Splendid! These colleges think of everything.
OUR CORRESPONDENCE COLLEGE.
So much good has notoriously been done during the great conflict by letters to the Press that Mr. Punch, recognising the importance of having this branch of War-work taught to the young, has engaged a gentleman of ample leisure and few responsibilities, who hides behind the nom de guerre "Paterfamilias," to deliver a series of instructive lectures on the subject. By the time the student has absorbed a complete course he will he qualified to write to the papers on any topic, and, to adopt every tone from the pleading and querulous to the indignant and hectoring. From this can follow nothing less than the complete rout of the Germans.
SYLLABUS OF LECTURES.
I.—A World in Darkness.
The world before newspapers—Unbearable thought—No Street and no Man in it—Unfortunate position of great Generals of history, ALEXANDER, HANNIBAL, CÆSAR, etc., in lacking support or criticism by military experts—Their fatal ignorance of public opinion—Serious handicaps in the past—LEONIDAS never seen at lunch by Mr.
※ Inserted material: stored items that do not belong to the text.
-- ==== Sys2Proof/Laws/FixedPtp.lean ====
section
/-! SUPPORT. What the operations of Machine/Ptp.lean leave alone (Laws/Fixed.lean). -/

set_option linter.all false

namespace Sys2Proof.Machine

open Sys2Proof

@[simp] theorem State.setPtp_fixed (s : State) (x : Ptp) : (State.setPtp s x).fixed = s.fixed := by
  unfold State.setPtp
  repeat' (first | (simp only [↓State.setTim_fixed, ↓mk_fixed, ↓ite_fixed, ite_self, ↓st_ite]; done) | split | (simp only [↓State.setTim_fixed, ↓mk_fixed, ↓ite_fixed, ite_self, ↓st_ite]; split) | (simp only [↓State.setTim_fixed, ↓mk_fixed, ↓ite_fixed, ite_self, ↓st_ite]) | (with_reducible refine (foldl_fixed _ _ _ (fun _ _ => ?_)).trans ?_) | (with_reducible refine (foldl_pair_fixed _ _ _ (fun _ _ => ?_)).trans ?_) | dsimp only | (simp_all; done))

@[simp] theorem State.setPtpPort_fixed (s : State) (p : Nat) (x : PtpPort) : (State.setPtpPort s p x).fixed = s.fixed := by
  unfold State.setPtpPort
  repeat' (first | (simp only [↓State.setPtp_fixed, ↓mk_fixed, ↓ite_fixed, ite_self, ↓st_ite]; done) | split | (simp only [↓State.setPtp_fixed, ↓mk_fixed, ↓ite_fixed, ite_self, ↓st_ite]; split) | (simp only [↓State.setPtp_fixed, ↓mk_fixed, ↓ite_fixed, ite_self, ↓st_ite]) | (with_reducible refine (foldl_fixed _ _ _ (fun _ _ => ?_)).trans ?_) | (with_reducible refine (foldl_pair_fixed _ _ _ (fun _ _ => ?_)).trans ?_) | dsimp only | (simp_all; done))

theorem State.sendPtp_fixed (s : State) (p rx : Nat) (msg : List Byte) {t} (h : State.sendPtp s p rx msg = some t) : t.fixed = s.fixed := by
  simp only [State.sendPtp] at h
  split at h
  · cases h
  · rename_i h1
    cases h
    simp only [State.enqueue_fixed, State.modFrame_fixed]
    exact State.storeFrame_fixed _ _ _ _ _ _ h1

@[simp] theorem State.answerPtp_fixed (s : State) (p rx : Nat) (msg : List Byte) : (State.answerPtp s p rx msg).fixed = s.fixed := by
  unfold State.answerPtp
  cases h : s.sendPtp p rx msg with
  | none => rfl
  | some t => exact State.sendPtp_fixed _ _ _ _ h

@[simp] theorem State.grandmaster_fixed (s : State) : (State.grandmaster s).fixed = s.fixed := by
  unfold State.grandmaster
  repeat' (first | (simp only [↓State.count_fixed, ↓State.moveTb1_fixed, ↓State.record_fixed, ↓State.setTb1State_fixed, ↓State.setTim_fixed, ↓State.stepPort_fixed, ↓mk_fixed, ↓ite_fixed, ite_self, ↓st_ite]; done) | split | (simp only [↓State.count_fixed, ↓State.moveTb1_fixed, ↓State.record_fixed, ↓State.setTb1State_fixed, ↓State.setTim_fixed, ↓State.stepPort_fixed, ↓mk_fixed, ↓ite_fixed, ite_self, ↓st_ite]; split) | (simp only [↓State.count_fixed, ↓State.moveTb1_fixed, ↓State.record_fixed, ↓State.setTb1State_fixed, ↓State.setTim_fixed, ↓State.stepPort_fixed, ↓mk_fixed, ↓ite_fixed, ite_self, ↓st_ite]) | (with_reducible refine (foldl_fixed _ _ _ (fun _ _ => ?_)).trans ?_) | (with_reducible refine (foldl_pair_fixed _ _ _ (fun _ _ => ?_)).trans ?_) | dsimp only | (simp_all; done))

@[simp] theorem State.listen_fixed (s : State) (p : Nat) : (State.listen s p).fixed = s.fixed := by
  unfold State.listen
  repeat' (first | (simp only [↓State.setTb1State_fixed, ↓State.setTim_fixed, ↓mk_fixed, ↓ite_fixed, ite_self, ↓st_ite]; done) | split | (simp only [↓State.setTb1State_fixed, ↓State.setTim_fixed, ↓mk_fixed, ↓ite_fixed, ite_self, ↓st_ite]; split) | (simp only [↓State.setTb1State_fixed, ↓State.setTim_fixed, ↓mk_fixed, ↓ite_fixed, ite_self, ↓st_ite]) | (with_reducible refine (foldl_fixed _ _ _ (fun _ _ => ?_)).trans ?_) | (with_reducible refine (foldl_pair_fixed _ _ _ (fun _ _ => ?_)).trans ?_) | dsimp only | (simp_all; done))

@[simp] theorem State.elect_fixed (s : State) (was : Option PtpMaster) : (State.elect s was).fixed = s.fixed := by
  unfold State.elect
  repeat' (first | (simp only [↓State.grandmaster_fixed, ↓State.listen_fixed, ↓State.setTb1State_fixed, ↓mk_fixed, ↓ite_fixed, ite_self, ↓st_ite]; done) | split | (simp only [↓State.grandmaster_fixed, ↓State.listen_fixed, ↓State.setTb1State_fixed, ↓mk_fixed, ↓ite_fixed, ite_self, ↓st_ite]; split) | (simp only [↓State.grandmaster_fixed, ↓State.listen_fixed, ↓State.setTb1State_fixed, ↓mk_fixed, ↓ite_fixed, ite_self, ↓st_ite]) | (with_reducible refine (foldl_fixed _ _ _ (fun _ _ => ?_)).trans ?_) | (with_reducible refine (foldl_pair_fixed _ _ _ (fun _ _ => ?_)).trans ?_) | dsimp only | (simp_all; done))

@[simp] theorem State.sendDue_fixed (s : State) (p : Nat) (msg : List Byte) (next : PtpPort → PtpPort) : (State.sendDue s p msg next).fixed = s.fixed := by
  unfold State.sendDue
  repeat' (first | (simp only [↓State.setPtpPort_fixed, ↓mk_fixed, ↓ite_fixed, ite_self, ↓st_ite]; done) | split | (simp only [↓State.setPtpPort_fixed, ↓mk_fixed, ↓ite_fixed, ite_self, ↓st_ite]; split) | (simp only [↓State.setPtpPort_fixed, ↓mk_fixed, ↓ite_fixed, ite_self, ↓st_ite]) | (simp only [State.sendPtp_fixed _ _ _ _  ‹State.sendPtp _ _ _ _  = some _›, ↓State.setPtpPort_fixed, ↓mk_fixed, ↓ite_fixed, ite_self, ↓st_ite]) | (with_reducible refine (foldl_fixed _ _ _ (fun _ _ => ?_)).trans ?_) | (with_reducible refine (foldl_pair_fixed _ _ _ (fun _ _ => ?_)).trans ?_) | dsimp only | (simp_all; done))

@[simp] theorem State.ptpPortEdge_fixed (s : State) (p : Nat) : (State.ptpPortEdge s p).fixed = s.fixed := by
  unfold State.ptpPortEdge
  repeat' (first | (simp only [↓State.sendDue_fixed, ↓mk_fixed, ↓ite_fixed, ite_self, ↓st_ite]; done) | split | (simp only [↓State.sendDue_fixed, ↓mk_fixed, ↓ite_fixed, ite_self, ↓st_ite]; split) | (simp only [↓State.sendDue_fixed, ↓mk_fixed, ↓ite_fixed, ite_self, ↓st_ite]) | (with_reducible refine (foldl_fixed _ _ _ (fun _ _ => ?_)).trans ?_) | (with_reducible refine (foldl_pair_fixed _ _ _ (fun _ _ => ?_)).trans ?_) | dsimp only | (simp_all; done))

@[simp] theorem State.ptpEdge_fixed (s : State) : (State.ptpEdge s).fixed = s.fixed := by
  unfold State.ptpEdge
  repeat' (first | (simp only [↓State.elect_fixed, ↓State.ptpPortEdge_fixed, ↓State.setPtp_fixed, ↓mk_fixed, ↓ite_fixed, ite_self, ↓st_ite]; done) | split | (simp only [↓State.elect_fixed, ↓State.ptpPortEdge_fixed, ↓State.setPtp_fixed, ↓mk_fixed, ↓ite_fixed, ite_self, ↓st_ite]; split) | (simp only [↓State.elect_fixed, ↓State.ptpPortEdge_fixed, ↓State.setPtp_fixed, ↓mk_fixed, ↓ite_fixed, ite_self, ↓st_ite]) | (with_reducible refine (foldl_fixed _ _ _ (fun _ _ => ?_)).trans ?_) | (with_reducible refine (foldl_pair_fixed _ _ _ (fun _ _ => ?_)).trans ?_) | dsimp only | (simp_all; done))

@[simp] theorem State.ptpSent_fixed (s : State) (p : Nat) (b : List Byte) (ts : Nat) : (State.ptpSent s p b ts).fixed = s.fixed := by
  unfold State.ptpSent
  repeat' (first | (simp only [↓State.answerPtp_fixed, ↓State.setPtpPort_fixed, ↓mk_fixed, ↓ite_fixed, ite_self, ↓st_ite]; done) | split | (simp only [↓State.answerPtp_fixed, ↓State.setPtpPort_fixed, ↓mk_fixed, ↓ite_fixed, ite_self, ↓st_ite]; split) | (simp only [↓State.answerPtp_fixed, ↓State.setPtpPort_fixed, ↓mk_fixed, ↓ite_fixed, ite_self, ↓st_ite]) | (with_reducible refine (foldl_fixed _ _ _ (fun _ _ => ?_)).trans ?_) | (with_reducible refine (foldl_pair_fixed _ _ _ (fun _ _ => ?_)).trans ?_) | dsimp only | (simp_all; done))

@[simp] theorem State.measured_fixed (s : State) (p sec ns : Nat) (corr : Int) (rx : Nat) : (State.measured s p sec ns corr rx).fixed = s.fixed := by
  unfold State.measured
  repeat' (first | (simp only [↓State.sendDue_fixed, ↓State.setPtpPort_fixed, ↓State.setPtp_fixed, ↓mk_fixed, ↓ite_fixed, ite_self, ↓st_ite]; done) | split | (simp only [↓State.sendDue_fixed, ↓State.setPtpPort_fixed, ↓State.setPtp_fixed, ↓mk_fixed, ↓ite_fixed, ite_self, ↓st_ite]; split) | (simp only [↓State.sendDue_fixed, ↓State.setPtpPort_fixed, ↓State.setPtp_fixed, ↓mk_fixed, ↓ite_fixed, ite_self, ↓st_ite]) | (with_reducible refine (foldl_fixed _ _ _ (fun _ _ => ?_)).trans ?_) | (with_reducible refine (foldl_pair_fixed _ _ _ (fun _ _ => ?_)).trans ?_) | dsimp only | (simp_all; done))

@[simp] theorem State.ptpMessage_fixed (s : State) (p rx : Nat) (m : List Byte) : (State.ptpMessage s p rx m).fixed = s.fixed := by
  unfold State.ptpMessage
  repeat' (first | (simp only [↓State.answerPtp_fixed, ↓State.elect_fixed, ↓State.measured_fixed, ↓State.setPtpPort_fixed, ↓State.setPtp_fixed, ↓mk_fixed, ↓ite_fixed, ite_self, ↓st_ite]; done) | split | (simp only [↓State.answerPtp_fixed, ↓State.elect_fixed, ↓State.measured_fixed, ↓State.setPtpPort_fixed, ↓State.setPtp_fixed, ↓mk_fixed, ↓ite_fixed, ite_self, ↓st_ite]; split) | (simp only [↓State.answerPtp_fixed, ↓State.elect_fixed, ↓State.measured_fixed, ↓State.setPtpPort_fixed, ↓State.setPtp_fixed, ↓mk_fixed, ↓ite_fixed, ite_self, ↓st_ite]) | (with_reducible refine (foldl_fixed _ _ _ (fun _ _ => ?_)).trans ?_) | (with_reducible refine (foldl_pair_fixed _ _ _ (fun _ _ => ?_)).trans ?_) | dsimp only | (simp_all; done))

@[simp] theorem State.ptpReceive_fixed (s : State) (p rx : Nat) (b : List Byte) : (State.ptpReceive s p rx b).fixed = s.fixed := by
  unfold State.ptpReceive
  repeat' (first | (simp only [↓State.ptpMessage_fixed, ↓mk_fixed, ↓ite_fixed, ite_self, ↓st_ite]; done) | split | (simp only [↓State.ptpMessage_fixed, ↓mk_fixed, ↓ite_fixed, ite_self, ↓st_ite]; split) | (simp only [↓State.ptpMessage_fixed, ↓mk_fixed, ↓ite_fixed, ite_self, ↓st_ite]) | (with_reducible refine (foldl_fixed _ _ _ (fun _ _ => ?_)).trans ?_) | (with_reducible refine (foldl_pair_fixed _ _ _ (fun _ _ => ?_)).trans ?_) | dsimp only | (simp_all; done))

@[simp] theorem execPtpSync_fixed (atNs : Nat) (s : State) : (after (execPtpSync atNs s) s).fixed = s.fixed := by
  unfold execPtpSync
  repeat (first | rw [after_next] | rw [after_ite] | fail)
  repeat' (first | (simp only [↓State.ptpServo_fixed, ↓State.setPtp_fixed, ↓State.stepPort_fixed, ↓mk_fixed, ↓ite_fixed, ite_self, ↓st_ite]; done) | split | (simp only [↓State.ptpServo_fixed, ↓State.setPtp_fixed, ↓State.stepPort_fixed, ↓mk_fixed, ↓ite_fixed, ite_self, ↓st_ite]; split) | (simp only [↓State.ptpServo_fixed, ↓State.setPtp_fixed, ↓State.stepPort_fixed, ↓mk_fixed, ↓ite_fixed, ite_self, ↓st_ite]) | (simp only [pair_fixed ‹State.ptpServo _ _ _  = (_, _)› (State.ptpServo_fixed _ _ _ ), ↓State.ptpServo_fixed, ↓State.setPtp_fixed, ↓State.stepPort_fixed, ↓mk_fixed, ↓ite_fixed, ite_self, ↓st_ite]) | (with_reducible refine (foldl_fixed _ _ _ (fun _ _ => ?_)).trans ?_) | (with_reducible refine (foldl_pair_fixed _ _ _ (fun _ _ => ?_)).trans ?_) | dsimp only | (simp_all; done))

end Sys2Proof.Machine
end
Gossip—ALCIBIADES never stimulated by attacks in Athens journals—No brainy onlooker at defeat of Armada.
II.—The Growth of the Press.
The birth of a happier era—The first English newspaper—Rapid development of the new arm—A nation made articulate—Unfortunate quietistic tendencies: ADDISON, STEELE, JOHNSON—Foreshadowings of the real thing—Arrival of the real thing—The Fourth Estate—The Tenth Muse—The Editor as Dictator—The Millennium.